UT Regents Approve $308M for UT Tyler Medical Education Building

Investment will improve health outcomes and enable new economic development

AUSTIN, Texas – The University of Texas Board of Regents today gave final authorization for design, development, and additional construction funding for the University of Texas at Tyler School of Medicine’s new Medical Education Building – approving a total project cost of $308 million for the facility. The UT Tyler School of Medicine will welcome its first cohort of students to campus in the summer of 2023 and the building is expected to be completed in March 2025.

“By approving the total project cost, design development and allocation of funds for the new Medical Education Building today, the regents are taking the next pivotal step in launching the UT System’s 7th medical school – one that is specifically dedicated to benefitting Northeast Texas for generations,” said Kevin P. Eltife, Chairman of the UT Board of Regents.

The Medical Education Building, a planned five-story, nearly 248,000-square-foot facility, will support interdisciplinary education for graduate medical students, resident training, and nursing, and aid as part of a medical education program expansion throughout the UT Health East Texas Health System. In addition, the Medical Education Building will provide outpatient and specialty clinical services with exam rooms, specimen collection/processing, and imaging facilities.

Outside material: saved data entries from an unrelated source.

-- ==== Sys2Proof/Machine/Syn.lean ====
section
/-! DEFINITION. The synthesizers: limits, search, lock, coast, tracking (chapter 05), and what the outputs see of them
(R181, R182, R193, R197, R199). -/

namespace Sys2Proof.Machine

/-- The block's own state changed. -/
def State.modSyn (f : Syn → Syn) (s : State) : State := { s with syn := f s.syn }

/-- A synthesizer with nothing in it. -/
def SynCh.empty : SynCh :=
  { copy := [], band := 0, trials := 0, windows := 0, passes := 0, fines := [], frozen := false, locked := false,
    fineSeen := false, fromCoast := false, final := false, ratio := 0, residue := 0, added := 0, justCoast := false }

/-- Synthesizer `n`. -/
def State.synCh (s : State) (n : Nat) : SynCh := Map.getD s.syn.chans n SynCh.empty

/-- Synthesizer `n` changed. -/
def State.modSynCh (n : Nat) (f : SynCh → SynCh) (s : State) : State :=
  s.modSyn fun y => { y with chans := Map.put y.chans n (f (s.synCh n)) }

/-- State code of synthesizer `n` (R172): 0 OFF, 1 SEARCH, 2 ACQUIRE, 3 LOCKED, 4 COAST, 5 FAILED. -/
def State.synState (s : State) (n : Nat) : Nat := s.get (R.SYN.CH.STAT.STATE n)

/-! ### Frequencies (R161, R163, R185) -/

/-- The nominal reference frequency, Hz (R163). -/
def State.synRef (s : State) (n : Nat) : Nat :=
  match s.get (R.SYN.CH.CFG.SRC n) with
  | 0 => s.get R.SYN.HOSC.NOM
  | 1 => 625000000
  | _ => s.get (R.REF.SLOT.NOM.NOM (s.get (R.SYN.CH.CFG.REFSEL n)))

/-- f_PFD, Hz (R161). -/
def State.synPfd (s : State) (n : Nat) : Rat := (s.synRef n : Rat) / (s.get (R.SYN.CH.CFG.PDIV n) : Nat)

/-- DEN, whose encoding 0 means 2^48 (R162). -/
def State.synDen (s : State) (n : Nat) : Nat :=
  let d := s.get2 (R.SYN.CH.DEN_LO.DEN n) (R.SYN.CH.DEN_HI.DEN n)
  if d = 0 then 2 ^ 48 else d

/-- N = NINT + NUM / DEN (R161). -/
def State.synN (s : State) (n : Nat) : Rat :=
  (s.get (R.SYN.CH.NINT.NINT n) : Rat) + (s.get2 (R.SYN.CH.NUM_LO.NUM n) (R.SYN.CH.NUM_HI.NUM n) : Rat) / (s.synDen n : Nat)

/-- f_VCO, Hz. -/
def State.synVco (s : State) (n : Nat) : Rat := s.synPfd n * s.synN n

/-- f_SYN, Hz. -/
def State.synOut (s : State) (n : Nat) : Rat := s.synVco n / (s.get (R.SYN.CH.ODIV.ODIV n) : Nat)

/-- Loop bandwidths by code, Hz. -/
def synBandwidth (code : Nat) : Nat := ([10, 20, 50, 100, 200, 500, 1000].getD code 0) * 1000

/-! ### What the outputs see -/

/-- An output with nothing in it. -/
def OutCh.empty : OutCh := { alignAt := none, origin := 0, trim := 0, since := false, sinceLost := false, auto := false }

/-- Output `n`. -/
def State.outCh (s : State) (n : Nat) : OutCh := Map.getD s.out.chans n OutCh.empty

/-- Output `n` changed. -/
def State.modOutCh (n : Nat) (f : OutCh → OutCh) (s : State) : State :=
  { s with out := { s.out with chans := Map.put s.out.chans n (f (s.outCh n)) } }

/-- NEED_ALIGN of an output, in both its places (R197). -/
def State.outNeed (n : Nat) (b : Bool) (s : State) : State :=
  let s1 := (s.setB (R.OUT.STAT.NEED_ALIGN n) b).set R.OUT.SUM.NEED_ALIGN (putBit (s.get R.OUT.SUM.NEED_ALIGN) n b)
  if b then s1.evt R.OUT.EVT.NEED_ALIGN else s1

/-- One mute cause set or cleared. -/
def State.setMute (n bit : Nat) (b : Bool) (s : State) : State :=
  s.set (R.OUT.STAT.MUTE n) (putBit (s.get (R.OUT.STAT.MUTE n)) bit b)

/-- A realign that has taken effect waits for its source to be LOCKED (R196); old edges go on. -/
def State.alignWait (n : Nat) (s : State) : State :=
  ((s.modOutCh n fun c => { c with alignAt := none }).set (R.OUT.STAT.ALIGN_WAIT n) 1).setMute n 4 false

/-- Cause SYN of R193. -/
def State.muteSyn (s : State) (n : Nat) : Bool :=
  let y := s.get (R.OUT.CFG.SRC n)
  let st := s.synState y
  st == 0 || st == 5 || (st == 4 && s.flag (R.SYN.CH.CFG.COAST_MUTE y))

/-- The chip drives its nets: it holds the hat and has released its balls (R193, R504). -/
def State.driven (s : State) : Bool := s.out.drive && s.flag R.RED.STAT.HOLDING

/-- Causes SYN, HAT and WAIT of an output brought up to date; SOFT and GAP are set by their own events (R193). -/
def State.outMutes (n : Nat) (s : State) : State :=
  let m := s.get (R.OUT.STAT.MUTE n)
  let wait := s.flag (R.OUT.CFG.REQ_ALIGN n) && !(s.outCh n).since
  s.set (R.OUT.STAT.MUTE n) (putBit (putBit (putBit m 1 (s.muteSyn n)) 2 (!s.driven)) 3 wait)

/-- The causes of every output. -/
def State.outMutesAll (s : State) : State := (List.range 16).foldl (fun st n => st.outMutes n) s

/-- Output `n` is enabled and takes synthesizer `y`. -/
def State.fedBy (s : State) (y n : Nat) : Bool := s.flag (R.OUT.CFG.EN n) && s.get (R.OUT.CFG.SRC n) == y

/-- PHASE_LOST set (R181): every enabled output the synthesizer feeds needs alignment (R197), and none of its outputs has
been aligned since (R199). -/
def State.synPhaseLost (y : Nat) (s : State) : State :=
  (List.range 16).foldl (fun st n =>
    if st.get (R.OUT.CFG.SRC n) = y then
      let s1 := st.modOutCh n fun c => { c with sinceLost := false }
      if st.fedBy y n then s1.outNeed n true else s1
    else st)
    (s.set (R.SYN.CH.STAT.PHASE_LOST y) 1)

/-- Alignments in progress on a synthesizer that is not LOCKED wait (R196). -/
def State.outSrcLost (y : Nat) (s : State) : State :=
  (List.range 16).foldl (fun st n =>
    if st.fedBy y n ∧ st.get (R.OUT.STAT.ALIGN_STATE n) = 1 then st.alignWait n else st) s

/-! ### Tracking (R167, R169) -/

/-- N_eff: N, scaled by the S tracked while TRACK = 1 (R167). -/
def State.synNeff (s : State) (n : Nat) : Rat :=
  if s.flag (R.SYN.CH.CFG.TRACK n) ∧ (s.synCh n).ratio ≠ 0 then ((s.synCh n).ratio : Rat) / (2 ^ 48 : Nat) else s.synN n

/-- The part of a PFD period that lies between the present tick and the first PFD edge at or after it, which depends on the phase
of the reference: a free value (R167). -/
def State.pfdWait (s : State) (n : Nat) : Rat := ((Config.pfdPhase n s.now % 2 ^ 48 : Nat) : Rat) / (2 ^ 48 : Nat)

/-- A tracking synthesizer takes the S in force: the ratio rounded to 2^-48, the residue carried. It applies at the first PFD edge,
and the phase lost up to it is added once to the fraction accumulator (R167); between the tick and that edge nothing sees the
ratio. -/
def State.synRatio (n : Nat) (residue : Rat) (s : State) : State :=
  if s.flag (R.SYN.CH.CFG.TRACK n) then
    let x : Rat := s.synN n * (1 + (s.voted.s : Rat) / (10 ^ 15 : Nat)) * (2 ^ 48 : Nat) + residue
    let r := (x + 1 / 2).floor
    let lost := ((r : Rat) / (2 ^ 48 : Nat) - s.synNeff n) * s.pfdWait n
    s.modSynCh n fun c => { c with ratio := r, residue := x - r, added := c.added + lost }
  else s

/-- A change of S reaches the tracking synthesizers. Tracking stops in COAST (R180). -/
def State.synTrack (s : State) : State :=
  [1, 2, 3].foldl (fun st n => if st.synState n = 4 then st else st.synRatio n (st.synCh n).residue) s

/-! ### States -/

/-- CK_HRT and the SerDes reference gated or released (R186, R187). -/
def State.hrtGate (run : Bool) (s : State) : State :=
  s.setClock 1 run

/-- A state change: STATE, SUM, CHG, and what it means to the outputs it feeds (R193, R196). One that leaves COAST tracks
again (R180). -/
def State.setSynState (n st : Nat) (s : State) : State :=
  if s.synState n = st then s
  else
    let s1 := ((s.set (R.SYN.CH.STAT.STATE n) st).set R.SYN.SUM.LOCKED (putBit (s.get R.SYN.SUM.LOCKED) n (st == 3))).set
      R.SYN.SUM.COAST (putBit (s.get R.SYN.SUM.COAST) n (st == 4))
    let s2 := if st = 3 then s1 else s1.set (R.SYN.CH.STAT.FINE_EDGE n) 0
    let s3 := if s.synState n = 4 then s2.synRatio n (s.synCh n).residue else s2
    let s4 := if s.synState n = 3 then s3.outSrcLost n else s3
    (s4.evtBit R.SYN.CHG.CHANGED n).outMutesAll

/-- The table's entries by band. -/
def State.bandTable (s : State) : List (Nat × Nat) :=
  (List.range 64).map (fun b => (s.get (R.SYN.BAND.LO b), s.get (R.SYN.BAND.HI b)))

/-- An entry with LO = HI = 0 is not enabled (R174). -/
def bandOn (e : Nat × Nat) : Bool := !(e.1 == 0 && e.2 == 0)

/-- 250 kHz units. -/
def quarterMHz : Nat := 250000

/-- The first band of a search: the one that holds f_VCO with the largest margin (R176). DESIGN CHOICE: of two with the same
margin the one of lower number (log entry 119). -/
def firstBand (table : List (Nat × Nat)) (f : Rat) : Option Nat :=
  let margin (e : Nat × Nat) : Rat := min (f - (e.1 * quarterMHz : Nat)) ((e.2 * quarterMHz : Nat) - f)
  let held := (List.range 64).filter (fun b => let e := table.getD b (0, 0); bandOn e && decide (0 ≤ margin e))
  held.foldl (fun (acc : Option Nat) b =>
    match acc with
    | none => some b
    | some a => if margin (table.getD a (0, 0)) < margin (table.getD b (0, 0)) then some b else some a) none

/-- The class of SYN0's and the others' search and lock failures, and what they bring: FAILED (R173, R182, R186). -/
def State.synFail (n : Nat) (band : Bool) (s : State) : State :=
  let first := n == 0 && !(s.synCh 0).locked
  let s1 := s.setSynState n 5
  let s2 := s1.set (R.SYN.CH.FINE.FINE n)
    (if (s.synCh n).frozen then s.get (R.SYN.CH.FINE_FRZ.FINE n) else 0x80000)
  let s3 := if first then s2.modSyn fun y => { y with firstFailed := true } else s2
  if band then (s3.evt (R.SYN.CH.EVT.BAND_FAIL n)).file (F.synBandFail first) n 0
  else (s3.evt (R.SYN.CH.EVT.LOCK_FAIL n)).file (F.synLockFail first) n 0
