-- ==== Sys2Proof/Machine/Crypto.lean ====
section
/-! DEFINITION. The algorithms of the glovebox (R436, R440): AES (FIPS 197), AES-CMAC (RFC 4493), AES-SIV-CMAC-256 (RFC 5297),
SHA-256 (FIPS 180-4) and HMAC-SHA-256 (RFC 2104). -/

namespace Sys2Proof.Machine

/-! ### AES -/

/-- Multiplication by x in GF(2^8) modulo x^8 + x^4 + x^3 + x + 1. -/
def xtime (a : Nat) : Nat := if 128 ≤ a then (a * 2 % 256) ^^^ 0x1B else a * 2

/-- Multiplication in that field. -/
def gfMul (a b : Nat) : Nat :=
  ((List.range 8).foldl (fun (acc : Nat × Nat) i => (if bitOf b i then acc.1 ^^^ acc.2 else acc.1, xtime acc.2)) (0, a)).1

/-- The inverse: the 254th power. -/
def gfInv (a : Nat) : Nat :=
  ((List.range 7).foldl (fun (acc : Nat × Nat) _ => let sq := gfMul acc.2 acc.2; (gfMul acc.1 sq, sq)) (1, a)).1

/-- Rotation of a byte to the left. -/
def rotl8 (a n : Nat) : Nat := (a * 2 ^ n % 256) ^^^ (a / 2 ^ (8 - n))

/-- The substitution of a byte. -/
def sBox (a : Nat) : Nat :=
  let b := gfInv a
  b ^^^ rotl8 b 1 ^^^ rotl8 b 2 ^^^ rotl8 b 3 ^^^ rotl8 b 4 ^^^ 0x63

/-- Two byte strings combined by exclusive or, to the length of the shorter. -/
def xorBytes (a b : List Nat) : List Nat := List.zipWith (· ^^^ ·) a b

/-- One word of the key schedule: the i-th, from the earlier ones, newest first, for a key of `nk` words. -/
def keyWord (nk i rcon : Nat) (prev : List (List Nat)) : List Nat :=
  let t := prev.headD [0, 0, 0, 0]
  let back := prev.getD (nk - 1) [0, 0, 0, 0]
  let t' :=
    if i % nk = 0 then
      match t with
      | [a, b, c, d] => [sBox b ^^^ rcon, sBox c, sBox d, sBox a]
      | _ => t
    else if 6 < nk ∧ i % nk = 4 then t.map sBox
    else t
  xorBytes back t'

/-- Words of four bytes of a key. -/
def chunks4 : Nat → List Nat → List (List Nat)
  | 0, _ => []
  | n + 1, l => l.take 4 :: chunks4 n (l.drop 4)

/-- The expanded key, oldest word first, of a key of 16 or 32 bytes. -/
def expandKey (key : List Nat) : List (List Nat) :=
  let nk := key.length / 4
  let total := 4 * (nk + 7)
  let r := (List.range (total - nk)).foldl
    (fun (acc : List (List Nat) × Nat) j =>
      let i := nk + j
      (keyWord nk i acc.2 acc.1 :: acc.1, if i % nk = 0 then xtime acc.2 else acc.2))
    ((chunks4 nk key).reverse, 1)
  r.1.reverse

/-- The rows of the state shifted; bytes lie column by column. -/
def shiftRows (s : List Nat) : List Nat := (List.range 16).map (fun i => s.getD ((i + 4 * (i % 4)) % 16) 0)

/-- One column mixed. -/
def mixColumn : List Nat → List Nat
  | [a, b, c, d] =>
    [xtime a ^^^ xtime b ^^^ b ^^^ c ^^^ d, a ^^^ xtime b ^^^ xtime c ^^^ c ^^^ d,
     a ^^^ b ^^^ xtime c ^^^ xtime d ^^^ d, xtime a ^^^ a ^^^ b ^^^ c ^^^ xtime d]
  | x => x

/-- The round keys as blocks of 16 bytes. -/
def roundKeys : List (List Nat) → List (List Nat)
  | a :: b :: c :: d :: rest => (a ++ b ++ c ++ d) :: roundKeys rest
  | _ => []

/-- One block enciphered. -/
def aesBlock (ks : List (List Nat)) (block : List Nat) : List Nat :=
  match roundKeys ks with
  | [] => block
  | k0 :: rest =>
    let n := rest.length
    (rest.foldl (fun (acc : List Nat × Nat) k =>
        let sb := shiftRows (acc.1.map sBox)
        let mx := if acc.2 + 1 = n then sb else (chunks4 4 sb).flatMap mixColumn
        (xorBytes mx k, acc.2 + 1)) (xorBytes block k0, 0)).1

/-! ### CMAC and SIV -/

/-- Doubling in GF(2^128). -/
def dbl (b : List Nat) : List Nat :=
  let v := b.foldl (fun acc x => acc * 256 + x) 0
  let w := v * 2 % 2 ^ 128 ^^^ (if bitOf v 127 then 0x87 else 0)
  (List.range 16).map (fun i => w / 256 ^ (15 - i) % 256)

/-- The full blocks of 16 bytes, and the rest, of a message of at most `16 n` bytes and more. -/
def blocks16 : Nat → List Nat → List (List Nat)
  | 0, _ => []
  | n + 1, l => if l.length ≤ 16 then [l] else l.take 16 :: blocks16 n (l.drop 16)

/-- AES-CMAC under an expanded key. -/
def cmac (ks : List (List Nat)) (msg : List Nat) : List Nat :=
  let zero := List.replicate 16 0
  let k1 := dbl (aesBlock ks zero)
  let k2 := dbl k1
  let bs := blocks16 (msg.length / 16 + 1) msg
  let last := bs.getLastD []
  let fin := if last.length = 16 then xorBytes last k1
    else xorBytes (last ++ [0x80] ++ List.replicate (15 - last.length) 0) k2
  let x := bs.dropLast.foldl (fun acc b => aesBlock ks (xorBytes acc b)) zero
  aesBlock ks (xorBytes x fin)

/-- S2V of RFC 5297 over associated data and the plaintext. -/
def s2v (ks : List (List Nat)) (ads : List (List Nat)) (plain : List Nat) : List Nat :=
  let d := ads.foldl (fun acc a => xorBytes (dbl acc) (cmac ks a)) (cmac ks (List.replicate 16 0))
  if 16 ≤ plain.length then
    let n := plain.length - 16
    cmac ks (plain.take n ++ xorBytes (plain.drop n) d)
  else cmac ks (xorBytes (dbl d) (plain ++ [0x80] ++ List.replicate (15 - plain.length) 0))

/-- The counter stream of SIV: bits 31 and 63 of the tag cleared, then a 128-bit count. -/
def sivStream (ks : List (List Nat)) (tag : List Nat) (n : Nat) : List Nat :=
  let q := (tag.set 8 (tag.getD 8 0 % 128)).set 12 (tag.getD 12 0 % 128)
  let v := q.foldl (fun acc x => acc * 256 + x) 0
  ((List.range ((n + 15) / 16)).flatMap (fun j =>
    let w := (v + j) % 2 ^ 128
    aesBlock ks ((List.range 16).map (fun i => w / 256 ^ (15 - i) % 256)))).take n

/-- AES-SIV-CMAC-256 sealing: the tag and then the ciphertext. -/
def sivSeal (key : List Nat) (ads : List (List Nat)) (plain : List Nat) : List Nat :=
  let tag := s2v (expandKey (key.take 16)) ads plain
  tag ++ xorBytes plain (sivStream (expandKey (key.drop 16)) tag plain.length)

/-- AES-SIV-CMAC-256 opening: the plaintext, or none at a mismatch. -/
def sivOpen (key : List Nat) (ads : List (List Nat)) (sealed : List Nat) : Option (List Nat) :=
  let tag := sealed.take 16
  let c := sealed.drop 16
  let plain := xorBytes c (sivStream (expandKey (key.drop 16)) tag c.length)
  if s2v (expandKey (key.take 16)) ads plain = tag ∧ tag.length = 16 then some plain else none

/-! ### SHA-256 and HMAC -/

/-- The round constants. -/
def shaK : List Nat :=
  [0x428a2f98, 0x71374491, 0xb5c0fbcf, 0xe9b5dba5, 0x3956c25b, 0x59f111f1, 0x923f82a4, 0xab1c5ed5] ++
  [0xd807aa98, 0x12835b01, 0x243185be, 0x550c7dc3, 0x72be5d74, 0x80deb1fe, 0x9bdc06a7, 0xc19bf174] ++
  [0xe49b69c1, 0xefbe4786, 0x0fc19dc6, 0x240ca1cc, 0x2de92c6f, 0x4a7484aa, 0x5cb0a9dc, 0x76f988da] ++
  [0x983e5152, 0xa831c66d, 0xb00327c8, 0xbf597fc7, 0xc6e00bf3, 0xd5a79147, 0x06ca6351, 0x14292967] ++
  [0x27b70a85, 0x2e1b2138, 0x4d2c6dfc, 0x53380d13, 0x650a7354, 0x766a0abb, 0x81c2c92e, 0x92722c85] ++
  [0xa2bfe8a1, 0xa81a664b, 0xc24b8b70, 0xc76c51a3, 0xd192e819, 0xd6990624, 0xf40e3585, 0x106aa070] ++
  [0x19a4c116, 0x1e376c08, 0x2748774c, 0x34b0bcb5, 0x391c0cb3, 0x4ed8aa4a, 0x5b9cca4f, 0x682e6ff3] ++
  [0x748f82ee, 0x78a5636f, 0x84c87814, 0x8cc70208, 0x90befffa, 0xa4506ceb, 0xbef9a3f7, 0xc67178f2]

/-- The initial hash value. -/
def shaInit : List Nat :=
  [0x6a09e667, 0xbb67ae85, 0x3c6ef372, 0xa54ff53a, 0x510e527f, 0x9b05688c, 0x1f83d9ab, 0x5be0cd19]

/-- Rotation of a word to the right. -/
def rotr (x n : Nat) : Nat := x / 2 ^ n ^^^ (x * 2 ^ (32 - n) % 2 ^ 32)

/-- The message schedule, newest first. -/
def shaSchedule (block : List Nat) : List Nat :=
  let w0 := ((chunks4 16 block).map (fun c => c.foldl (fun a x => a * 256 + x) 0)).reverse
  (List.range 48).foldl (fun ws _ =>
    let w15 := ws.getD 14 0
    let w2 := ws.getD 1 0
    let s0 := rotr w15 7 ^^^ rotr w15 18 ^^^ (w15 / 8)
    let s1 := rotr w2 17 ^^^ rotr w2 19 ^^^ (w2 / 1024)
    ((ws.getD 15 0 + s0 + ws.getD 6 0 + s1) % 2 ^ 32) :: ws) w0

/-- One compression. -/
def shaCompress (h : List Nat) (block : List Nat) : List Nat :=
  let r := ((shaSchedule block).reverse.zip shaK).foldl (fun (v : List Nat) (wk : Nat × Nat) =>
    match v with
    | [a, b, c, d, e, f, g, hh] =>
      let s1 := rotr e 6 ^^^ rotr e 11 ^^^ rotr e 25
      let ch := (e &&& f) ^^^ ((2 ^ 32 - 1 - e) &&& g)
      let t1 := (hh + s1 + ch + wk.1 + wk.2) % 2 ^ 32
      let s0 := rotr a 2 ^^^ rotr a 13 ^^^ rotr a 22
      let mj := (a &&& b) ^^^ (a &&& c) ^^^ (b &&& c)
      [(t1 + s0 + mj) % 2 ^ 32, a, b, c, (d + t1) % 2 ^ 32, e, f, g]
    | _ => v) h
  List.zipWith (fun x y => (x + y) % 2 ^ 32) h r

/-- Blocks of 64 bytes. -/
def blocks64 : Nat → List Nat → List (List Nat)
  | 0, _ => []
  | n + 1, l => l.take 64 :: blocks64 n (l.drop 64)

/-- SHA-256. -/
def sha256 (msg : List Nat) : List Nat :=
  let n := msg.length
  let pad := msg ++ [0x80] ++ List.replicate ((119 - n % 64) % 64) 0 ++
    (List.range 8).map (fun i => n * 8 / 256 ^ (7 - i) % 256)
  ((blocks64 (pad.length / 64) pad).foldl shaCompress shaInit).flatMap
    (fun w => (List.range 4).map (fun i => w / 256 ^ (3 - i) % 256))

/-- HMAC-SHA-256 with a key of at most 64 bytes. -/
def hmac (key msg : List Nat) : List Nat :=
  let k := key ++ List.replicate (64 - key.length) 0
  sha256 (k.map (· ^^^ 0x5C) ++ sha256 (k.map (· ^^^ 0x36) ++ msg))

/-- Bytes as numbers, and back. -/
def toNats (bs : List Byte) : List Nat := bs.map BitVec.toNat
/-- Numbers as bytes. -/
def ofNats (ns : List Nat) : List Byte := ns.map (BitVec.ofNat 8)

end Sys2Proof.Machine
end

“This facility provides the physical cornerstone of UT Tyler’s plan to train physicians and meet health care needs across the state, while also growing workforce opportunities and economic development in the region,” said UT System Chancellor James B. Milliken.

The Medical Education Building will be built in Tyler’s Midtown District and will connect via skybridge to the UT Health East Texas Hospital – allowing for hands-on learning of residents in the adjacent hospitals.  It is designed to have blended programming and clinical spaces for patient care, including women’s imaging, women’s health, diagnostic center, orthopedics, and sports medicine, pulmonary and a surgery center to support medical residents in the graduate medical education programs.

“I am immensely grateful to the UT System Board of Regents, Chancellor Milliken and our community of supporters who have been instrumental in the efforts to enhance health education for East Texas,” said UT Tyler President Kirk A. Calhoun.

The UT Tyler School of Medicine will be the first in northeast Texas, offering aspiring doctors a chance to train and practice without leaving the region. Capital projects funded over the next decade, including the new Medical Education Building, will ensure the new medical school has the right environment in place to draw and retain exceptional medical school faculty and students and enhance biomedical research and core residency programs.